_Task goal_
An exact repetition of the listing is required.

*** Opening Data records ***

-- ==== Sys2Proof/Laws/State.lean ====
section
/-!
SUPPORT. One lemma for each field under each update of a Device.
-/
namespace Sys2Proof.Machine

*** Closing Data records ***

_Exercise solution_
-- ==== Sys2Proof/Laws/State.lean ====
section
/-!
SUPPORT. One lemma for each field under each update of a Device.
-/
namespace Sys2Proof.Machine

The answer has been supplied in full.